Start of MATERIAL FOR THE TASK

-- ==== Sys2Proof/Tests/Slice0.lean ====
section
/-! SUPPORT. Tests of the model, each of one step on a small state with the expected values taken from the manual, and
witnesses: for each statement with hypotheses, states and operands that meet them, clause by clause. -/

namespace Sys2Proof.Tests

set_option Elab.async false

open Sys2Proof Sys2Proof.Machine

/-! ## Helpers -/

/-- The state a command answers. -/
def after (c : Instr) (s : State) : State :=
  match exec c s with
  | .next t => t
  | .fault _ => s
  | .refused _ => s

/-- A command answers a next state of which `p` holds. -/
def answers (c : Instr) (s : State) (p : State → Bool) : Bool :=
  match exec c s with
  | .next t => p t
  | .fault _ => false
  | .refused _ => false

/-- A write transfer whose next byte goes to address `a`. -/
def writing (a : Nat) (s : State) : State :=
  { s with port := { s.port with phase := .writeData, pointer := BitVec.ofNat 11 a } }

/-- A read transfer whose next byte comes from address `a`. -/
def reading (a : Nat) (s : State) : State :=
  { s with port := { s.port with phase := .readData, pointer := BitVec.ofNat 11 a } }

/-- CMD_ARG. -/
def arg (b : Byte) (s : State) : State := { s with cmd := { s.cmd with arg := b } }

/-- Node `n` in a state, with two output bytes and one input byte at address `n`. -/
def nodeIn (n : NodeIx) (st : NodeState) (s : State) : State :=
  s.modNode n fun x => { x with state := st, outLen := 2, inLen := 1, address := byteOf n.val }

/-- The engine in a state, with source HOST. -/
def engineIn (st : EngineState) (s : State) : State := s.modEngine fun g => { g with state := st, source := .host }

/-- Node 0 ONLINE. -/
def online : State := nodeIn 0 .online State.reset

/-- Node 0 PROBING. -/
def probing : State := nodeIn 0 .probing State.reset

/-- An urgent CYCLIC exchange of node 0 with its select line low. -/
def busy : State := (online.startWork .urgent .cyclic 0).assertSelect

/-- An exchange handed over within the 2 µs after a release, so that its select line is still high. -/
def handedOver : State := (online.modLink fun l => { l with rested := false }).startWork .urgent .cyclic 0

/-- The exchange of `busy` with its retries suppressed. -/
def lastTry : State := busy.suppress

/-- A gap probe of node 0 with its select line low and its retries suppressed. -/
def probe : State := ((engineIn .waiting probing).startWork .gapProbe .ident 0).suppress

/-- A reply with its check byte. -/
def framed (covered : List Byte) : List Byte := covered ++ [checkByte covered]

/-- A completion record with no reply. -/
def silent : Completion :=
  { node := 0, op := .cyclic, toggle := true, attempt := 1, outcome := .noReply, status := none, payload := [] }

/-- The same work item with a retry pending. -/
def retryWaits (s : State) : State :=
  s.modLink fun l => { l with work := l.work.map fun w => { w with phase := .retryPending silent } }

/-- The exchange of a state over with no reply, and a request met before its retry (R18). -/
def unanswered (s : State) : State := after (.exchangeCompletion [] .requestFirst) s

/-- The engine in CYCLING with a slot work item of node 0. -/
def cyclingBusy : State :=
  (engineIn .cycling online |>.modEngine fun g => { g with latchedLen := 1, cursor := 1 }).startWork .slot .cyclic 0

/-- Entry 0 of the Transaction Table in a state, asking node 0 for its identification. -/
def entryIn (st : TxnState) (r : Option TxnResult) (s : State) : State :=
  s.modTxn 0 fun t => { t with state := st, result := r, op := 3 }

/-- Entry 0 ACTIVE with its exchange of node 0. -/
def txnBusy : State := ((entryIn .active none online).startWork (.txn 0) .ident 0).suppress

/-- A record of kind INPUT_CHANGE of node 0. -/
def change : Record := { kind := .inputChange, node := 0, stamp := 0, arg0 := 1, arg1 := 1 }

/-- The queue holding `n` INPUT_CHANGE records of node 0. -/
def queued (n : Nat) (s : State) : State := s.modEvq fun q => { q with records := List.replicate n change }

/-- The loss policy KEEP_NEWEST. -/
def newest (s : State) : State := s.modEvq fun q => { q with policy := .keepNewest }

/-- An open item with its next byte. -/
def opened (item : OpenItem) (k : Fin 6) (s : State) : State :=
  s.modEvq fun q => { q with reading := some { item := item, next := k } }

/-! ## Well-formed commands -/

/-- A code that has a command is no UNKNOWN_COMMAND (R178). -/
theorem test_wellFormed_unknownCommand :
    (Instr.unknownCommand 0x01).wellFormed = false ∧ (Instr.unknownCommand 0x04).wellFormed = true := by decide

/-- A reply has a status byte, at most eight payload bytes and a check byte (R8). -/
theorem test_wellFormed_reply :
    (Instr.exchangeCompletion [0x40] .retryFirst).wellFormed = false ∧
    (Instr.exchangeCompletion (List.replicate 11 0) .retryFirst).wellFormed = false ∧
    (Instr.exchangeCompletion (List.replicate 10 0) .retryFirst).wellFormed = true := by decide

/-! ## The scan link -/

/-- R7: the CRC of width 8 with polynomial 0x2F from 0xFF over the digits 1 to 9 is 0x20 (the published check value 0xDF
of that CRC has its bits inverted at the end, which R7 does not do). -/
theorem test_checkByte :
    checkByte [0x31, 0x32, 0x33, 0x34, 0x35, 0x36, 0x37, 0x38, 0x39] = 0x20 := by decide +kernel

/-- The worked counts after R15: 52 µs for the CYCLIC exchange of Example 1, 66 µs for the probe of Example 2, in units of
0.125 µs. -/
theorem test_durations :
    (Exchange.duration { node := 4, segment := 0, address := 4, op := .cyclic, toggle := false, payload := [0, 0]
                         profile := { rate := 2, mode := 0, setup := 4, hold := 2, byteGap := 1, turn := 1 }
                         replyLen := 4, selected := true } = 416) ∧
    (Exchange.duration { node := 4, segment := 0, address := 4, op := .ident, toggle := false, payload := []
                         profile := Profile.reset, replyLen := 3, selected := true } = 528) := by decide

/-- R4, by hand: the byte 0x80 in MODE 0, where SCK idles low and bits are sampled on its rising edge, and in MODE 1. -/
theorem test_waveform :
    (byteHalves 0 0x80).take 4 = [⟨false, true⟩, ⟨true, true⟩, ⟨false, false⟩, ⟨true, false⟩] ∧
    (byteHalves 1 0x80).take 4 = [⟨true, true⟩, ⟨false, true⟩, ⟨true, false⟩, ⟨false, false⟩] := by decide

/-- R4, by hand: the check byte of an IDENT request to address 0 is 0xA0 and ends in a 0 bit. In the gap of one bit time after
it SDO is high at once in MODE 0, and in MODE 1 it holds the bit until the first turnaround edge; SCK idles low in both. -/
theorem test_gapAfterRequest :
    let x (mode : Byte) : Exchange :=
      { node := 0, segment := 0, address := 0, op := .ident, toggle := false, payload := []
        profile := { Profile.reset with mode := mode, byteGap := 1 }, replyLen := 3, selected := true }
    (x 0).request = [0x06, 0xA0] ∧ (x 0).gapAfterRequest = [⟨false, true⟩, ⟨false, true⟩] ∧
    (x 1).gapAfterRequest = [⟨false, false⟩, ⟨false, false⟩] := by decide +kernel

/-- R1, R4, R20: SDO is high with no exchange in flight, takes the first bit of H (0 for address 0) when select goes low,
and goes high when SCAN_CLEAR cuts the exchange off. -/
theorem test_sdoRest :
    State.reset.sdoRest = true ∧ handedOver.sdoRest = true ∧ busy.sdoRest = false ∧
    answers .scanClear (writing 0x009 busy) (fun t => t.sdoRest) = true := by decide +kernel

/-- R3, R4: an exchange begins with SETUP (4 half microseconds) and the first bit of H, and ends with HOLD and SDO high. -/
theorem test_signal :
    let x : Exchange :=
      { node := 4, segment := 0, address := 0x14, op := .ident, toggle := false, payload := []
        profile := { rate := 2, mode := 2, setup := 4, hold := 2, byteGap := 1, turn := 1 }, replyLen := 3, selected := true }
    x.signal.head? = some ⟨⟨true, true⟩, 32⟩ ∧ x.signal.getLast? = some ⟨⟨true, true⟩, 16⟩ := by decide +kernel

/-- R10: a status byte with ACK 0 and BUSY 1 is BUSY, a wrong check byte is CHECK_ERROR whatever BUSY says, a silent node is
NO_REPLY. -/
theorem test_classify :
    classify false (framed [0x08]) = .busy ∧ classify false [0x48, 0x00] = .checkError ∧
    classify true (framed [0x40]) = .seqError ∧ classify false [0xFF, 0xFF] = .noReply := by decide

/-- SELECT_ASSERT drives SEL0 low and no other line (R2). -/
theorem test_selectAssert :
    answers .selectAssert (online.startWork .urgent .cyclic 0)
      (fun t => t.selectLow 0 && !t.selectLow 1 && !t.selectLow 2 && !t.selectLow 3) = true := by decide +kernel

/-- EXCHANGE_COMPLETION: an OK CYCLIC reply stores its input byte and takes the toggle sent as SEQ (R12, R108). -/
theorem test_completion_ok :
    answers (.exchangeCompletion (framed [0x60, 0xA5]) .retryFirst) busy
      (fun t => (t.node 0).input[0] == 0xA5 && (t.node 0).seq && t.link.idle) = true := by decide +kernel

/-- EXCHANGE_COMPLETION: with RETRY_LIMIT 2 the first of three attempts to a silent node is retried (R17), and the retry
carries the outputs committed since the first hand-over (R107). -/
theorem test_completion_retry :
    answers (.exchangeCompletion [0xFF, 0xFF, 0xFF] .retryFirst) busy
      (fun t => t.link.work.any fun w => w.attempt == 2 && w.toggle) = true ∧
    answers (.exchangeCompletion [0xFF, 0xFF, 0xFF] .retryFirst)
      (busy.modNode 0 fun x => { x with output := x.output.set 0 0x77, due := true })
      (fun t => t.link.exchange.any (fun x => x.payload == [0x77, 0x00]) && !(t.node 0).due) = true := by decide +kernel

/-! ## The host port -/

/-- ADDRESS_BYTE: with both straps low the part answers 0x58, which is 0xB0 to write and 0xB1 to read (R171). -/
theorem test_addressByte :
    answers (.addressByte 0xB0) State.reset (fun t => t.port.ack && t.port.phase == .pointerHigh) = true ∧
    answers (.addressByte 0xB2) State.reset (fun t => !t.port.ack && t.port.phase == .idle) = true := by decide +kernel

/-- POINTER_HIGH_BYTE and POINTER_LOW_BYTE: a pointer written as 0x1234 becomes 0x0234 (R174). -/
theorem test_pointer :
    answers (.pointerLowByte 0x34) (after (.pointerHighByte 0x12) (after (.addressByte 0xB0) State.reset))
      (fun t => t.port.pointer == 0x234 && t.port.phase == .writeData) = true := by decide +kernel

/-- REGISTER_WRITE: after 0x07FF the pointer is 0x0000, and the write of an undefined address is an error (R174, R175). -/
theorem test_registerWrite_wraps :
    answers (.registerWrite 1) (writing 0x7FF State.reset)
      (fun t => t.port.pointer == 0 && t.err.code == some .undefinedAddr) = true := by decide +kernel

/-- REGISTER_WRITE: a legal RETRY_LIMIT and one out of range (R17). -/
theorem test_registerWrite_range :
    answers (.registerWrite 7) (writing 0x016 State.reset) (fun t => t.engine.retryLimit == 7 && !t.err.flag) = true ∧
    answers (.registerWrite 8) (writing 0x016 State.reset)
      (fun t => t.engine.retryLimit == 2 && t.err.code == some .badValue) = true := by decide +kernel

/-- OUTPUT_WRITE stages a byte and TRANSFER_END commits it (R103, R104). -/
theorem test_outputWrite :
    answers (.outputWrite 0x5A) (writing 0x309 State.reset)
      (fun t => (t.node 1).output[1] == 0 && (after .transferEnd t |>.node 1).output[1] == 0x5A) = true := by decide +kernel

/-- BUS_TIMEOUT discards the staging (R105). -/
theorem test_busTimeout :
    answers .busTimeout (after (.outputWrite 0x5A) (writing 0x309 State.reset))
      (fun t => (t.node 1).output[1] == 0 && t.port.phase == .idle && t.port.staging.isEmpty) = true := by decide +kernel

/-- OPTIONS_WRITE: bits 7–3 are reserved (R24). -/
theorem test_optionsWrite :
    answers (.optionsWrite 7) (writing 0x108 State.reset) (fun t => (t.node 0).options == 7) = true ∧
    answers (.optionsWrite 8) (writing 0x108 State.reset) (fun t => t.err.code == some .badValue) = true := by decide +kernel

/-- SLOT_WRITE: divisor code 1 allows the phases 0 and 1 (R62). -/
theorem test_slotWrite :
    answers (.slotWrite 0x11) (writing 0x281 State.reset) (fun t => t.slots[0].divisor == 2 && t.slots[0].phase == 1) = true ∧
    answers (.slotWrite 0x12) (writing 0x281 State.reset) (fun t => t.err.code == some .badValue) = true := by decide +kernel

End of MATERIAL FOR THE TASK
Start of MATERIAL FOR THE TASK

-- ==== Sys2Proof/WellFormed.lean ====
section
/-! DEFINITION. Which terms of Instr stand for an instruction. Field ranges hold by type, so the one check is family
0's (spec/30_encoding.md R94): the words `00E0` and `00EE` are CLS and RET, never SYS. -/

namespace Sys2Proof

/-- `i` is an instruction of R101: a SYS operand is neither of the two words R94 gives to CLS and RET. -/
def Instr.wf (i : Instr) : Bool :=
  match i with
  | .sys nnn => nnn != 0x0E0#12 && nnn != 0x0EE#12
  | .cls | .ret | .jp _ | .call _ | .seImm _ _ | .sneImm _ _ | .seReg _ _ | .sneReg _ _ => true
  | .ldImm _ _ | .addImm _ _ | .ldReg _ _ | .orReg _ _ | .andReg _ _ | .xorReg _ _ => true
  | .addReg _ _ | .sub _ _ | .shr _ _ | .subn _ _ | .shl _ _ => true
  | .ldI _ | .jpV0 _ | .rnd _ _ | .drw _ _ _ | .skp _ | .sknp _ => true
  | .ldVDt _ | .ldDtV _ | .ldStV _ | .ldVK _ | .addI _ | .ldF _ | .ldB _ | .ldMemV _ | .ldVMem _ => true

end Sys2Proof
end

End of MATERIAL FOR THE TASK
Start of MATERIAL FOR THE TASK

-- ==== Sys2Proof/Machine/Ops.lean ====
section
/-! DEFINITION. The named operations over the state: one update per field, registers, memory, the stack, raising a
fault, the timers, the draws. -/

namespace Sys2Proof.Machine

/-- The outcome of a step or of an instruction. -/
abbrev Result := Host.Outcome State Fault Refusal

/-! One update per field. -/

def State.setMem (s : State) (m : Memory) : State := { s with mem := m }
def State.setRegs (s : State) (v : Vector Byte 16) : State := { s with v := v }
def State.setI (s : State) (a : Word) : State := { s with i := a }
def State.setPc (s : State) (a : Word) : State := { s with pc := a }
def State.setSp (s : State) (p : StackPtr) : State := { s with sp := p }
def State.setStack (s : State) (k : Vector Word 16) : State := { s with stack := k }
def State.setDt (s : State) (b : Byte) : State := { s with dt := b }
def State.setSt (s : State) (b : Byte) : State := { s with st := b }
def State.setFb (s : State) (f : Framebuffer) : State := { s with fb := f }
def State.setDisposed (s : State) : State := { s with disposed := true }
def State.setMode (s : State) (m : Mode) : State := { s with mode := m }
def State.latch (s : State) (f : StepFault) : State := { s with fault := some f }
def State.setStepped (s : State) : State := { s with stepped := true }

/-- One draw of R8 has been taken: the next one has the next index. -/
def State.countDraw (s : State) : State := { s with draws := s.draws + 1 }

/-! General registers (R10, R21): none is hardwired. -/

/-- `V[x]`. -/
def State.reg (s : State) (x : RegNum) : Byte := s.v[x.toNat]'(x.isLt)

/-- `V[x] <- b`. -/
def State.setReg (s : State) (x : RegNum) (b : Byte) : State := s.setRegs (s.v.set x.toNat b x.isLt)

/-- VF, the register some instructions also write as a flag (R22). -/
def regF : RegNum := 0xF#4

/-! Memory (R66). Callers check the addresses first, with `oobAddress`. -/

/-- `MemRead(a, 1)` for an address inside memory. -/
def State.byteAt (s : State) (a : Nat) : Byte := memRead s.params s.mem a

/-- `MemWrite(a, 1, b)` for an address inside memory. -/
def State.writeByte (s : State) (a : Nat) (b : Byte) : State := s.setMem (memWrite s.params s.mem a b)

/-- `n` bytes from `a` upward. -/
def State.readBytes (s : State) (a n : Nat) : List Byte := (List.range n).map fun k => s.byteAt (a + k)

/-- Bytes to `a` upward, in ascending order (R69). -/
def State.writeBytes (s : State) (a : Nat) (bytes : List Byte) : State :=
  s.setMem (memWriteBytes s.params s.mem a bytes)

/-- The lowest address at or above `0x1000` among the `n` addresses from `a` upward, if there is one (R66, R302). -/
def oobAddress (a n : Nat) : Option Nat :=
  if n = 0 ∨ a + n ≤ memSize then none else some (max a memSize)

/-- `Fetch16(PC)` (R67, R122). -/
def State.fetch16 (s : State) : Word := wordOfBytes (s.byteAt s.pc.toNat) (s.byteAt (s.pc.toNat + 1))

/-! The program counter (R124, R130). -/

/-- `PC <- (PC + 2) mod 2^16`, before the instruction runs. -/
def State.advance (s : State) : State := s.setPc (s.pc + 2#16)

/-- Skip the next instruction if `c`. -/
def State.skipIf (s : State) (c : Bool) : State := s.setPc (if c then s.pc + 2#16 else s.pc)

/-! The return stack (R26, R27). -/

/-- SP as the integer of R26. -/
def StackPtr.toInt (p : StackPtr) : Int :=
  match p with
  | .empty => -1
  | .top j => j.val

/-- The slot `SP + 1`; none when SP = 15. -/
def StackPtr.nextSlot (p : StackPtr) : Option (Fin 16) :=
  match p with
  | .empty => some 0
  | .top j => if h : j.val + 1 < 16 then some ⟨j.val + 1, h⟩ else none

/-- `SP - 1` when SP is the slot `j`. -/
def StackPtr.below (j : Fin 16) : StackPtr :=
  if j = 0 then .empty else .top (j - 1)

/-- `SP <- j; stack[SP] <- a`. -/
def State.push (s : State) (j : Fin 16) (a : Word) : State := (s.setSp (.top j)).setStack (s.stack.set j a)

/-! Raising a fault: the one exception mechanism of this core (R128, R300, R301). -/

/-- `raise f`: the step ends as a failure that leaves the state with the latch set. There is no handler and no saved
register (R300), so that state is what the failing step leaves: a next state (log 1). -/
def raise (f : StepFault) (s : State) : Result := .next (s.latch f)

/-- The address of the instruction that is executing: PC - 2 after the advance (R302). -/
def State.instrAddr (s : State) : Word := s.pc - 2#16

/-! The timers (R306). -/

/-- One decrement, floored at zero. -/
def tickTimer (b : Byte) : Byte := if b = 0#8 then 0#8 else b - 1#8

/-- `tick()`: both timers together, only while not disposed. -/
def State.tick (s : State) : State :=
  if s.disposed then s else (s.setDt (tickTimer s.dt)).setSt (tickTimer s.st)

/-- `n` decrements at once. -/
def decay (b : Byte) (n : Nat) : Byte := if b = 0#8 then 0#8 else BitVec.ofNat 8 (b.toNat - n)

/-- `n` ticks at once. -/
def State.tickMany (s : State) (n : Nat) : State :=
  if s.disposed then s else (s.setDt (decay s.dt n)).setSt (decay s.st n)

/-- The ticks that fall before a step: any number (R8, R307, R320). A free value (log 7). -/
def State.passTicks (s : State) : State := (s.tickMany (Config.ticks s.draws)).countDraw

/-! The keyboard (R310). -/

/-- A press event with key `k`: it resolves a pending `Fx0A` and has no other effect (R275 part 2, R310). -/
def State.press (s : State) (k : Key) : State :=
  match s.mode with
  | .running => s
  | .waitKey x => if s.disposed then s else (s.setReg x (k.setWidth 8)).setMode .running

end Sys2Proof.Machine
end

End of MATERIAL FOR THE TASK

• DIRECTIONS FOR THIS TASK: Transcribe the records above from the line holding "def nodeIn (n" down to the line holding "with its retries suppressed. -/", inclusive, without adding anything.

• EXERCISE RESULT:
def nodeIn (n : NodeIx) (st : NodeState) (s : State) : State :=
  s.modNode n fun x => { x with state := st, outLen := 2, inLen := 1, address := byteOf n.val }

/-- The engine in a state, with source HOST. -/
def engineIn (st : EngineState) (s : State) : State := s.modEngine fun g => { g with state := st, source := .host }

/-- Node 0 ONLINE. -/
def online : State := nodeIn 0 .online State.reset

/-- Node 0 PROBING. -/
def probing : State := nodeIn 0 .probing State.reset

/-- An urgent CYCLIC exchange of node 0 with its select line low. -/
def busy : State := (online.startWork .urgent .cyclic 0).assertSelect

/-- An exchange handed over within the 2 µs after a release, so that its select line is still high. -/
def handedOver : State := (online.modLink fun l => { l with rested := false }).startWork .urgent .cyclic 0

/-- The exchange of `busy` with its retries suppressed. -/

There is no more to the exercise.